Ernst Rudolf Huber

Ernst Rudolf Huber (8 June 1903 – 28 October 1990) was a German jurist, noted as a constitutional historian and for his attempts to provide a legal underpinning for the Nazi regime.

Huber studied law in Bonn under Carl Schmitt. He received a PhD in 1926 for a work on state church law, and his habilitation in 1931 for a work on economic administrative law, which he was instrumental in establishing as a field of study. In 1933, he was called to teach in Kiel, and subsequently also taught law in Leipzig after 1937 and in Strasbourg from 1941 to 1944.

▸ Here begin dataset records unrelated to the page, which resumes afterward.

-- ==== Sys2Proof/Machine/Service.lean ====
section
/-! DEFINITION. Atomics and reductions at their service waves (R29, R30, R100, R129, R206, R217), active messages
and their handlers (R31, R179, R180). -/

namespace Sys2Proof.Machine

open Sys2Proof

/-! ## The operation (R217) -/

/-- One half of FADD.BF16X2. -/
def addHalf (a b : Nat) : Nat := bf16.encode .rne false 0 ((bf16.decode a).add false (bf16.decode b))

/-- The signed or unsigned order of two operands of a width. -/
def svcLess (signed wide : Bool) (a b : DWord) : Bool :=
  if !signed then decide (a.toNat < b.toNat)
  else if wide then decide (a.toInt < b.toInt)
  else decide ((loWord a).toInt < (loWord b).toInt)

/-- The new value that a request makes of an old one (R217), before it is cut to its width. -/
def SvcReq.apply (r : SvcReq) (old : DWord) : DWord :=
  let b := r.operand
  match r.op with
  | 0 => old + b
  | 1 => if svcLess r.signed r.wide b old then b else old
  | 2 => if svcLess r.signed r.wide old b then b else old
  | 3 => old &&& b
  | 4 => old ||| b
  | 5 => old ^^^ b
  | 6 => b
  | 7 => if old = r.compare then b else old
  | 8 => (fadd32 (loWord old) (loWord b)).zeroExtend 64
  | _ =>
    let x := loWord old
    let y := loWord b
    BitVec.ofNat 64 (addHalf (bits x 0 16) (bits y 0 16) + addHalf (bits x 16 16) (bits y 16 16) * 2 ^ 16)

/-- The operation writes: an unequal CAS does not. -/
def SvcReq.writes (r : SvcReq) (old : DWord) : Bool := r.op ≠ 7 || old = r.compare

/-- Bytes of a request's operand. -/
def SvcReq.size (r : SvcReq) : Nat := if r.wide then 8 else 4

/-! ## Replies (R50, R104, R206) -/

/-- The pending result that waits for a request. -/
def State.svcPending (s : State) (r : SvcReq) : Option (Wave × Pending) :=
  (s.wave? r.wave).bind fun w => ((w.threads[r.lane]?).bind fun t => t.pending.find? fun p => p.id = r.id).map fun p => (w, p)

/-- A result goes back to the requester: its words, or POISON; to a peer with the release record of its word (R123). -/
def State.svcReply (s : State) (r : SvcReq) (v : DWord) (poison : Bool) (recs : RelRecords := []) : State :=
  match r.reply with
  | some (pkg, part, tag) =>
    (s.sendPod pkg part r.route { core := r.core, home := s.home r.pa, lane := minLane r.pa }
      (.reply tag (if poison then [] else leBytes r.size v.toNat) [] recs)).1
  | none =>
    match s.svcPending r with
    | none => s
    | some (w, p) =>
      if poison then s.poisonPending w r.lane p (granuleVa r.va) r.pa
      else s.modThread w.id r.lane fun t => t.fill r.id (if r.wide then [loWord v, hiWord v] else [loWord v])

/-! ## The service wave's firmware (DESIGN CHOICE log 8) -/

/-- The agent of a request (R116). -/
def State.svcOrigin (s : State) (r : SvcReq) : Origin :=
  match r.origin, s.wave? r.wave with
  | some o, _ => o
  | none, some w => s.originOf w
  | none, none =>
    { pkg := s.system.pkgid, wg := r.wave, gang := 0, die := dieOf r.core, part := s.partOf (dieOf r.core),
      job := (s.partition (s.partOf (dieOf r.core))).job }

/-- What an atomic writes: a release replaces the record of its word, and any other keeps it (R123). -/
def State.svcWrite (s : State) (r : SvcReq) (new : DWord) : State :=
  let data := leBytes r.size new.toNat
  match r.scope with
  | some sc => s.poke r.core r.pa data (some (sc, s.svcOrigin r))
  | none => { s.poke r.core r.pa data none with releases := s.releases }

/-- A request is performed as one read and write (R104, R105, R123, R129, R217); one that returns a value acquires. -/
def State.performSvc (s : State) (r : SvcReq) : State :=
  let n := r.size
  if poisonedIn s.poison r.pa n then
    if r.ret then s.svcReply r 0 true else s.logCheck (s.home r.pa) r.core 4 0 0 0 r.pa
  else
    let s := (s.invalidate r.pa n).readDone r.pa n
    let old : DWord := BitVec.ofNat 64 (leNat (s.peek r.pa n))
    let recs := recordsOf s.releases (words8 r.pa n)
    let s := match r.scope with
      | some sc => if r.ret && r.reply.isNone then s.acquired recs sc (s.svcOrigin r) else s
      | none => s
    let s := if r.writes old then s.svcWrite r (r.apply old) else s
    if r.ret then s.svcReply r old false recs else s

/-- The service wave of a quad serves its oldest request. -/
def State.serve (s : State) (quad : Nat) : State :=
  let v := s.service quad
  match v.queue with
  | [] => s
  | r :: rs => (s.setService quad { v with queue := rs }).performSvc r

/-- Entries of a request queue (R29). -/
def requestQueue : Nat := 256

/-- The oldest request at a quad's router enters its queue where there is room (R30). -/
def State.enterRequest (s : State) (quad : Nat) : State :=
  let v := s.service quad
  match v.waiting with
  | [] => s
  | r :: rs => if v.queue.length < requestQueue then s.setService quad { v with queue := v.queue ++ [r], waiting := rs } else s

/-- SERVICE_REQUEST_ARRIVE (R29, R30). -/
def execServiceRequestArrive (die quad : Nat) (s : State) : Host.Outcome State Fault Refusal :=
  .next (if die < 8 && quad < 8 then s.enterRequest (8 * die + quad) else s)

/-! ## SVCRECV and SVCREPLY (R206) -/

/-- The eight words of a request. -/
def SvcReq.words (r : SvcReq) (pkg : Nat) : List Word :=
  [BitVec.ofNat 32 (r.id % 65536 * 65536 + (if r.ret then 64 else 0) + (if r.signed then 32 else 0) + (if r.wide then 16 else 0) + r.op),
    BitVec.ofNat 32 r.pa, BitVec.ofNat 32 (r.pa / 2 ^ 32), loWord r.operand, hiWord r.operand, loWord r.compare, hiWord r.compare,
    BitVec.ofNat 32 (r.lane % 32 * 2 ^ 13 + ((r.reply.map fun x => x.1).getD pkg) % 32 * 2 ^ 8 + dieOf r.core % 8 * 2 ^ 5 + r.core % 32)]

/-- SVCRECV (R206): the thread parks until its quad's queue holds a request. -/
def execSvcrecv (f : Fields) (s : State) : Host.Outcome State Fault Refusal :=
  execLanes .sys (shapeSvcrecv f) f (fun t => t.off (shapeSvcrecv f) f) (fun s w _ t =>
    match w.kind, f.d.reg with
    | .service, some k => if k % 8 = 0 then .done s (t.park (.svcrecv k) f) else .fault .illegal 7
    | _, _ => .fault .illegal 7) s

/-- A thread parked in SVCRECV takes the oldest request of its quad (R206). -/
def State.takeRequest (s : State) (w : Wave) (lane : Nat) (t : Thread) : State :=
  let quad := quadOf w.core
  let v := s.service quad
  match t.run, v.queue with
  | .parked (.svcrecv k) len, r :: rs =>
    let taken := if r.ret then v.taken ++ [r] else v.taken
    (s.setService quad { v with queue := rs, taken := taken }).setThread w.id lane
      (({ t.lateD (some k) (r.words s.system.pkgid) with run := .running }).advance len)
  | _, _ => s

/-- SVCREPLY (R206). A tag that names no request taken has no return slot: nothing is delivered. -/
def execSvcreply (f : Fields) (s : State) : Host.Outcome State Fault Refusal :=
  execLanes .sys (shapeSvcreply f) f (fun t => t.off (shapeSvcreply f) f) (fun s w lane t =>
    match w.kind with
    | .service =>
      let quad := quadOf w.core
      let v := s.service quad
      let tag := bits (read32 s w lane t f f.a) 0 16
      let t := t.advance f.form.len
      match v.taken.find? fun r => r.id % 65536 = tag with
      | none => .done s t
      | some r =>
        let s := s.setService quad { v with taken := v.taken.filter fun x => x.id ≠ r.id }
        .done (s.svcReply r (read64 s w lane t f f.b) (bit f.m 0)) t
    | _ => .fault .illegal 7) s

/-! ## Active messages (R31, R179, R180) -/

/-- Packets of a core's message queue (R31). -/
def messageQueue : Nat := 16

/-- A message enters its core's queue; none where it is full. One from another package that no job binding
serves is discarded (R180). -/
def State.receiveMessage (s : State) (m : Message) : Option State :=
  let part := s.partOf (dieOf m.core)
  if m.srcPkg ≠ s.system.pkgid && ((s.partition part).job.map fun j => j.packages.contains m.srcPkg) ≠ some true then
    some (s.logCheck (dieOf m.core) m.core 9 0 0 0 0)
  else
    let c := s.core m.core
    if messageQueue ≤ c.messages.length then none
    else some (s.setCore m.core { c with messages := c.messages ++ [m] })

/-- The sender of a message that was stalled goes on. -/
def Thread.messageSent (t : Thread) (id : Nat) : Thread :=
  match t.run with
  | .parked (.amsend k) _ => if k = id then { t with run := .running } else t
  | _ => t

/-- The sender of a message that met a full queue stalls (R31). -/
def Thread.messageStalled (t : Thread) (id : Nat) : Thread :=
  match t.run with
  | .running => { t with run := .parked (.amsend id) 0 }
  | _ => t

/-- An active message for another package as it travels. -/
def Message.remote (m : Message) (queue number : Nat) : ActiveMessage :=
  { die := dieOf m.core, core := m.core % 32, entry := m.handler, payload := m.payload, notBefore := m.notBefore,
    srcPkg := m.srcPkg, part := m.part, queue := queue, number := number }

/-- An access in flight is carried to a peer by a pod packet. -/
def State.carried (s : State) (id packet : Nat) : State :=
  { s with net := s.net.map fun a => if a.id = id then { a with sent := some packet } else a }

/-- ACTIVE_MESSAGE_ARRIVE (R31, R179): at the receiving core, or on its way to another package. -/
def execActiveMessageArrive (id : Nat) (s : State) : Host.Outcome State Fault Refusal :=
  match s.net.find? fun a => a.id = id with
  | none => .next s
  | some a =>
    match a.work with
    | .message m route =>
      if a.sent.isSome || !s.pathClear a then .next s
      else if m.pkg ≠ s.system.pkgid then
        let e := m.entry.bind s.entry?
        let (s, k) := s.sendPod m.pkg m.part route { core := a.core, home := dieOf m.core, lane := 0 }
          (.message (m.remote ((e.map fun e => e.queue).getD 0) ((e.map fun e => e.number).getD 0)))
        .next (s.carried id k)
      else
        match s.receiveMessage m with
        | some s => .next ((s.landed id).modThread m.wave m.lane fun t => t.messageSent m.id)
        | none => .next (s.modThread m.wave m.lane fun t => t.messageStalled m.id)
    | _ => .next s

/-- The handler wave's slot and blocks (R23, R24). -/
def handlerSlot : Nat := 63
def handlerBlocks : Nat := 8

/-- A handler of a message, as it starts (R31, R179). -/
def handlerWave (id clk : Nat) (m : Message) : Wave :=
  let w := Wave.start id m.core handlerSlot (.handler m.entry m.part) id 0 handlerBlocks m.handler .user clk
  { w with threads := w.threads.map fun t => t.setRegs 0 m.payload }

/-- HANDLER_START (R31, R179) (DEDUCED log 69). -/
def execHandlerStart (die core : Nat) (s : State) : Host.Outcome State Fault Refusal :=
  let k := 32 * die + core
  let c := s.core k
  match c.messages with
  | [] => .next s
  | m :: ms =>
    if s.waves.any (fun w => w.core = k && w.slot = handlerSlot) || s.pcc.toNat < (m.notBefore.getD 0).toNat then .next s
    else
      let part := s.partOf (dieOf k)
      let m := if m.srcPkg = s.system.pkgid then m else { m with entry := none, part := part }
      .next { (s.setCore k { c with messages := ms }).fresh with waves := s.waves ++ [handlerWave s.nextId s.clk m] }

end Sys2Proof.Machine
end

Like Georg Dahm and Karl Larenz, Huber (who joined the Nazi Party on 1 May 1933) belonged to the "Kiel school" of constitutional law, which attempted to legitimize the Führerstaat, Adolf Hitler's dictatorship, by constructing a legal structure to anchor it in the German state as the source of all legitimate power. In doing so, Huber was influential in shaping the law of Nazi Germany and in recruiting others to that task. Because of this, he was excluded from the public law scholars' association in 1956, and did not find work as an ordinary professor until 1962, when he was appointed to a chair in Göttingen.

After the end of the 1930s, Huber's work focused on the history of German constitutional law. This culminated in his Deutsche Verfassungsgeschichte seit 1789, which covered mainly Prussian constitutional law from 1789 to 1933, and was published in eight volumes between 1957 and 1990.